-- ==== Sys2Proof/Machine/Ledger.lean ====
section
/-! DEFINITION. The Relty ledger: its region, records, marker records, checkpoints and the genesis (R454 to R463). -/

namespace Sys2Proof.Machine

/-- The applied ledger region: declaration 3,839 (R454). -/
def Chip.lgRegion (c : Chip) : Option RegionDecl := c.str.region 3839

/-- Records of the record ring, 0 while no region is applied (R455, LG_RING_RECORDS). -/
def Chip.lgRecords (c : Chip) : Nat := match c.lgRegion with | some r => (r.count - 1) * 2 ^ 20 / 64 | none => 0

/-- Write an item to the ledger region; a refused or failed write is kept to be written again, and the first write of an item that is refused
or fails sets LG_ERR_STATUS[0] (R463, R548). An item that is no whole sector is written into the sector that its write reads, which can
fail (log 136). -/
def Chip.lgWrite (first failed : Bool) (off : Nat) (bs : Bytes) (c : Chip) : Chip :=
  match c.lgRegion with
  | none => c
  | some r =>
    let a := r.first * 2 ^ 20 + off
    let keep := fun (c : Chip) =>
      let c := c.updLg (fun l => { l with rewrite := l.rewrite.filter (fun x => x.1 != off) ++ [(off, bs)] })
      if first then c.lgErr 0 else c
    match c.refusal .device true a bs.length with
    | some v => keep (c.recordViol .ledger 0xFF v.1 v.2 noStep)
    | none =>
      let (c, bad) := if bs.length % 512 = 0 then (c, none) else c.readSectors .ledger 0xFF noStep a bs.length
      if failed || bad.isSome then keep c
      else (c.updLg (fun l => { l with rewrite := l.rewrite.filter (fun x => x.1 != off) })).dramWrite a bs

/-- Extend the chain by a record and write it to the ring. -/
def Chip.lgChain (rec : Bytes) (c : Chip) : Chip :=
  let off := 2 ^ 20 + c.lg.index % c.lgRecords * 64
  (c.updLg (fun l => { l with head := sha256 (hashBytes l.head ++ rec), index := l.index + 1 })).lgWrite true false off rec

/-- Append a record of 64 bytes (R458): nothing while no region is applied or no chain is begun (log 41). -/
def Chip.lgAppend (rec : Bytes) (c : Chip) : Chip :=
  if c.lgRecords = 0 || !c.lg.started then c else (c.updLg (fun l => { l with moment := none })).lgChain rec

/-- Append the record of a slot, its order its stream index and mode: the records of slots that complete at one moment stand in ascending
stream index, LIVE before SETTLED (R458; log 137). -/
def Chip.lgAppendSlot (order : Nat) (rec : Bytes) (c : Chip) : Chip :=
  if c.lgRecords = 0 || !c.lg.started then c else
  let m : LgMoment := match c.lg.moment with
    | some m => if m.at_ = c.clk.ref then m else { at_ := c.clk.ref, head := c.lg.head, index := c.lg.index, recs := [] }
    | none => { at_ := c.clk.ref, head := c.lg.head, index := c.lg.index, recs := [] }
  let early := m.recs.filter (fun x => x.1 ≤ order)
  let late := m.recs.filter (fun x => order < x.1)
  let c := if late.isEmpty then c else
    c.updLg (fun l => { l with
      index := m.index + early.length
      head := early.foldl (fun h x => sha256 (hashBytes h ++ x.2)) m.head })
  (((order, rec) :: late).foldl (fun (c : Chip) x => c.lgChain x.2) c).updLg (fun l => { l with
    moment := some { m with recs := early ++ (order, rec) :: late } })

/-- A marker record (R459). -/
def Chip.markerBytes (c : Chip) (cause : Nat) : Bytes :=
  toLe 1 0xFF ++ toLe 1 cause ++ List.replicate 6 0 ++ toLe 8 c.str.serial ++ toLe 8 c.clk.dev ++ List.replicate 8 0 ++
    (hashBytes c.cfg.storeHash).take 16 ++ (hashBytes c.hm.fwHash).take 16

/-- Append a marker record and set LG_ERR_STATUS[2]. -/
def Chip.marker (cause : Nat) (c : Chip) : Chip :=
  if c.lgRecords = 0 || !c.lg.started then c else (c.lgAppend (c.markerBytes cause)).lgErr 2

/-! ### Checkpoints (R460 to R462) -/

/-- QY_TIME_STATUS.STATE. -/
def timeCode : TimeState → Nat
  | .free => 0
  | .sync => 1
  | .holdover => 2

/-- Bytes 0x000 to 0x07F of a checkpoint. -/
def Ckpt.body (k : Ckpt) : Bytes :=
  toLe 4 0x59544C52 ++ toLe 2 1 ++ toLe 2 k.flags ++ toLe 8 k.q ++ toLe 8 k.time ++ toLe 8 k.first ++ toLe 4 k.count ++
    toLe 1 k.state ++ List.replicate 3 0 ++ hashBytes k.head ++ toLe 8 k.serial ++ toLe 4 k.bootCount.toNat ++
    toLe 4 k.fwVersion.toNat ++ hashBytes k.storeHash ++ List.replicate 8 0

/-- The first record index that the next checkpoint covers. -/
def Ledger.nextFirst (l : Ledger) : Nat :=
  match l.signing.getLast? with
  | some k => k.first + k.count
  | none => if l.ckpts = 0 then 0 else l.ckptFirst + l.ckptCount

/-- Close a checkpoint with given flags: its fields as they stand. -/
def Chip.closeCkpt (flags : Nat) (c : Chip) : Chip :=
  let c := c.updLg (fun l => { l with closedAt := some c.clk.ref, moment := none })
  if c.hm.debug then c.lgErr 1 else
  let first := c.lg.nextFirst
  let k : Ckpt := { q := c.lg.ckpts + c.lg.signing.length, flags := flags, time := c.clk.dev, first := first,
                    count := c.lg.index - first, state := timeCode c.qy.tst, head := c.lg.head, serial := c.str.serial,
                    bootCount := c.hm.bootCount, fwVersion := c.hm.fwVersion, storeHash := c.cfg.storeHash }
  c.updLg (fun l => { l with signing := l.signing ++ [k], flags := 0 })

/-- Sign and write the oldest closed checkpoint (R460); a debug unlock refuses the signature (R453). -/
def Chip.writeCkpt (failed : Bool) (c : Chip) : Chip :=
  match c.lg.signing with
  | [] => c
  | k :: rest =>
    let c := c.updLg (fun l => { l with signing := rest })
    if c.hm.debug then c.lgErr 1 else
    let sig := c.idSign (sha256 k.body)
    let c := c.updLg (fun l => { l with
      ckpts := k.q + 1
      ckptHead := k.head
      ckptTime := k.time
      ckptFirst := k.first
      ckptCount := k.count
      genesis := l.genesis || k.q == 0 })
    c.lgWrite true failed (k.q % 2048 * 512) (k.body ++ rsaBytes sig)

/-- The genesis (R461): the chain head from the random source, and checkpoint 0. It waits for a passing source (R439) and a ledger region;
the checkpoint waits for the identity key. -/
def Chip.genesis (c : Chip) : Chip :=
  if c.lg.started || c.lgRecords = 0 || !c.hm.rngOk then c else
  let (h, c) := c.draw 32
  let c := c.updLg (fun l => { l with head := hashOf h, started := true })
  let c := c.closeCkpt (1 + c.lg.flags / 2 % 4 * 2)
  if c.hm.idReady then c.writeCkpt false else c

/-- What warm reset and sleep entry do to the ledger (R462): a checkpoint not yet written is discarded, the flag of the next one is
set (1 warm reset, 2 sleep); LG_ERR_STATUS[3] says that one was discarded. -/
def Chip.ledgerPause (bit : Nat) (c : Chip) : Chip :=
  let lost := !c.lg.signing.isEmpty
  let f := fun (l : Ledger) => if l.flags.testBit bit then l.flags else l.flags + 2 ^ bit
  let c := c.updLg (fun l => { l with signing := [], flags := f l })
  if lost then c.lgErr 3 else c

/-- CHECKPOINT_CLOSE happens at a whole second of device time while a region is applied (R460), once. -/
def Chip.ckptDue (c : Chip) : Bool :=
  c.awake && c.lg.started && c.lgRecords != 0 && c.clk.dev % 1000000000 == 0 &&
    c.lg.closedAt != some c.clk.ref

/-- Write every kept item again at its place (R463); one that is refused or fails stays. -/
def Chip.lgRewrite (failed : Bool) (c : Chip) : Chip :=
  let items := c.lg.rewrite
  items.foldl (fun c x => c.lgWrite false failed x.1 x.2) c

end Sys2Proof.Machine
end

※ ※ ※

Aim of the exercise |
Find the line with "let sig := c.idSign (sha256 k.body)" in the material above. Reproduce it and each line after it up to and including the line with "next one is".

Response to the exercise |
    let sig := c.idSign (sha256 k.body)
    let c := c.updLg (fun l => { l with
      ckpts := k.q + 1
      ckptHead := k.head
      ckptTime := k.time
      ckptFirst := k.first
      ckptCount := k.count
      genesis := l.genesis || k.q == 0 })
    c.lgWrite true failed (k.q % 2048 * 512) (k.body ++ rsaBytes sig)

/-- The genesis (R461): the chain head from the random source, and checkpoint 0. It waits for a passing source (R439) and a ledger region;
the checkpoint waits for the identity key. -/
def Chip.genesis (c : Chip) : Chip :=
  if c.lg.started || c.lgRecords = 0 || !c.hm.rngOk then c else
  let (h, c) := c.draw 32
  let c := c.updLg (fun l => { l with head := hashOf h, started := true })
  let c := c.closeCkpt (1 + c.lg.flags / 2 % 4 * 2)
  if c.hm.idReady then c.writeCkpt false else c

/-- What warm reset and sleep entry do to the ledger (R462): a checkpoint not yet written is discarded, the flag of the next one is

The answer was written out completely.